#### Material provided ####

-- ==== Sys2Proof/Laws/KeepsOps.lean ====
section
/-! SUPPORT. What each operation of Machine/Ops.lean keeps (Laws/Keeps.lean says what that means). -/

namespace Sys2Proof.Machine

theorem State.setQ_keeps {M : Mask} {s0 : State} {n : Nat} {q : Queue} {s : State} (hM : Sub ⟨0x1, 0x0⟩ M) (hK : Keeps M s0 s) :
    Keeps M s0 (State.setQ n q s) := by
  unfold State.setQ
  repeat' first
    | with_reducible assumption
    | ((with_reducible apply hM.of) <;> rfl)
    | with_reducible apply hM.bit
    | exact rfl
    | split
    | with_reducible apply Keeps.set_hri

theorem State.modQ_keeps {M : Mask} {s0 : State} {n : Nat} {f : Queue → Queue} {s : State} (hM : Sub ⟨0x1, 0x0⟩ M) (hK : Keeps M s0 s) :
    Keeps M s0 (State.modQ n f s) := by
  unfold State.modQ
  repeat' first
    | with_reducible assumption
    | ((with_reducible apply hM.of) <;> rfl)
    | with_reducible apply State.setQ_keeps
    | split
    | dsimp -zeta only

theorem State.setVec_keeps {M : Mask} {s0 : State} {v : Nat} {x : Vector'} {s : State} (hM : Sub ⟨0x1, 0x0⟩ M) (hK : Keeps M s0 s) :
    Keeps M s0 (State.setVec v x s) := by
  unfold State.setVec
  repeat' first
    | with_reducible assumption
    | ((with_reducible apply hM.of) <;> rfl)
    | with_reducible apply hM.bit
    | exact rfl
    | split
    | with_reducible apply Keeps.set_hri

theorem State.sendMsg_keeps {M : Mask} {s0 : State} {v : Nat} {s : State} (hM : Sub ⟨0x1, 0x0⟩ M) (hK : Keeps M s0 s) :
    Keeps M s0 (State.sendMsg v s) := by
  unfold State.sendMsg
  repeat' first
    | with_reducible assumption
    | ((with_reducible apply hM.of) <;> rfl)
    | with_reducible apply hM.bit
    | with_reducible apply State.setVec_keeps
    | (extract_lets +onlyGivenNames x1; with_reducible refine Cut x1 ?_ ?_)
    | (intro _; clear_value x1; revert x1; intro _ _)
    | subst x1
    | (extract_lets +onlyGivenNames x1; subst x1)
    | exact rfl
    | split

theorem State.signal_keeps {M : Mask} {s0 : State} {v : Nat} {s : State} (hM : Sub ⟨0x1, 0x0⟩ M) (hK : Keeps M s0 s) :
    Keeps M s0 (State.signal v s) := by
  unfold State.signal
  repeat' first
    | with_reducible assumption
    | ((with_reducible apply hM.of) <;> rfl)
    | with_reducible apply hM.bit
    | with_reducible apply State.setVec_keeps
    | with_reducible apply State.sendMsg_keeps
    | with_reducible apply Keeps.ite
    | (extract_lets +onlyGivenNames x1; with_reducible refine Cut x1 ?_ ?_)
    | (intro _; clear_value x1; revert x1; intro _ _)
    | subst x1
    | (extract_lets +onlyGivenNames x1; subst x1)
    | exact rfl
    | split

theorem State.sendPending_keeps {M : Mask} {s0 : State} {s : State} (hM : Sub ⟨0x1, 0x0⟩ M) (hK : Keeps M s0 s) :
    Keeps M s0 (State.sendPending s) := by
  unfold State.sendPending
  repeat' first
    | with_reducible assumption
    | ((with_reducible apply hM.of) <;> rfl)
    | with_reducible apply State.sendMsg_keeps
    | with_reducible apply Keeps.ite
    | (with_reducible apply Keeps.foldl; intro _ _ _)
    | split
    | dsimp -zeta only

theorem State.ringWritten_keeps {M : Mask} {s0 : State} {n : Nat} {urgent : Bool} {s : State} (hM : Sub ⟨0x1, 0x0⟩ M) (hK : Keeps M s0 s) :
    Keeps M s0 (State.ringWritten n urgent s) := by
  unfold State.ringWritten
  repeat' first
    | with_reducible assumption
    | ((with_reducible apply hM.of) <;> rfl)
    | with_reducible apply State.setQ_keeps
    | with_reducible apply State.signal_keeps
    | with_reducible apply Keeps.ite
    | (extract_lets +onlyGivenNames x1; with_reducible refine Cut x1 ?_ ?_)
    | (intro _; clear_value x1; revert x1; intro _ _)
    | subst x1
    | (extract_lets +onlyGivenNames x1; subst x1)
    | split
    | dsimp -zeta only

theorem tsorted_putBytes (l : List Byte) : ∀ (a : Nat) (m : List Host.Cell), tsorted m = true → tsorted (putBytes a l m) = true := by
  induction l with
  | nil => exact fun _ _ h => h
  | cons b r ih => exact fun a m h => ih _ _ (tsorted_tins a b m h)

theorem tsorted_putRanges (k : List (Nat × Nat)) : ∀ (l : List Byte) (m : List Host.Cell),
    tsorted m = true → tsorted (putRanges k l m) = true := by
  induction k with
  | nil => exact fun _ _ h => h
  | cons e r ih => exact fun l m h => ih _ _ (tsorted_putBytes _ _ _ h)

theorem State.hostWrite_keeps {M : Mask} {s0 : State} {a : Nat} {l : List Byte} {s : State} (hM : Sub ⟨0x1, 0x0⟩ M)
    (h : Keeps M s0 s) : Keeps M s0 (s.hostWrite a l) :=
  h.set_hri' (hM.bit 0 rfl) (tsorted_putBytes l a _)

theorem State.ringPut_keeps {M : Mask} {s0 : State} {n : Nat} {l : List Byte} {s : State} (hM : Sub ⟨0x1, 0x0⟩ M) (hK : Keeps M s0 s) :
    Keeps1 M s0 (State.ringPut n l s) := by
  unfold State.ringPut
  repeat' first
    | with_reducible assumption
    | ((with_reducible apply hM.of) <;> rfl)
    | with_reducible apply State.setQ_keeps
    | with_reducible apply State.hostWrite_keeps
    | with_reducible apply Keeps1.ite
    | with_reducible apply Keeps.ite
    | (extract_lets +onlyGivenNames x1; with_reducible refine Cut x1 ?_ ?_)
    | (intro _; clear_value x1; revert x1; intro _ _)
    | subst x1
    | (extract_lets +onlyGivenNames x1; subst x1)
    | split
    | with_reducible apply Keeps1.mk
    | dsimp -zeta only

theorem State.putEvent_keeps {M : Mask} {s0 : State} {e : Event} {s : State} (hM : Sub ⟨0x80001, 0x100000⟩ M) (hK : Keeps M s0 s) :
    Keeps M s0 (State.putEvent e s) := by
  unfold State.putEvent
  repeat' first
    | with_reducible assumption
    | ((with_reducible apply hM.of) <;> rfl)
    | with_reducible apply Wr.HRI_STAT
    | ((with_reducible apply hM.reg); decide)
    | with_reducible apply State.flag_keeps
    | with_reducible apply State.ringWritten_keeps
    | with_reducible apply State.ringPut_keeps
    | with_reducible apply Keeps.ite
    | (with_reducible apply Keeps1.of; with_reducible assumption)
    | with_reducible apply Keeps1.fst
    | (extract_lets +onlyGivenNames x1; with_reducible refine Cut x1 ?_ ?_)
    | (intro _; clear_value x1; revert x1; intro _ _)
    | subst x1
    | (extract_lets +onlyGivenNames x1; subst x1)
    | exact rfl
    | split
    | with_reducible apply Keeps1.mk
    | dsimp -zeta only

####

▶ [Problem]:
Every line with the word "unfold" in it should be copied from the listing above.

▶ [Expected answer]:
  unfold State.setQ
  unfold State.modQ
  unfold State.setVec
  unfold State.sendMsg
  unfold State.signal
  unfold State.sendPending
  unfold State.ringWritten
  unfold State.ringPut
  unfold State.putEvent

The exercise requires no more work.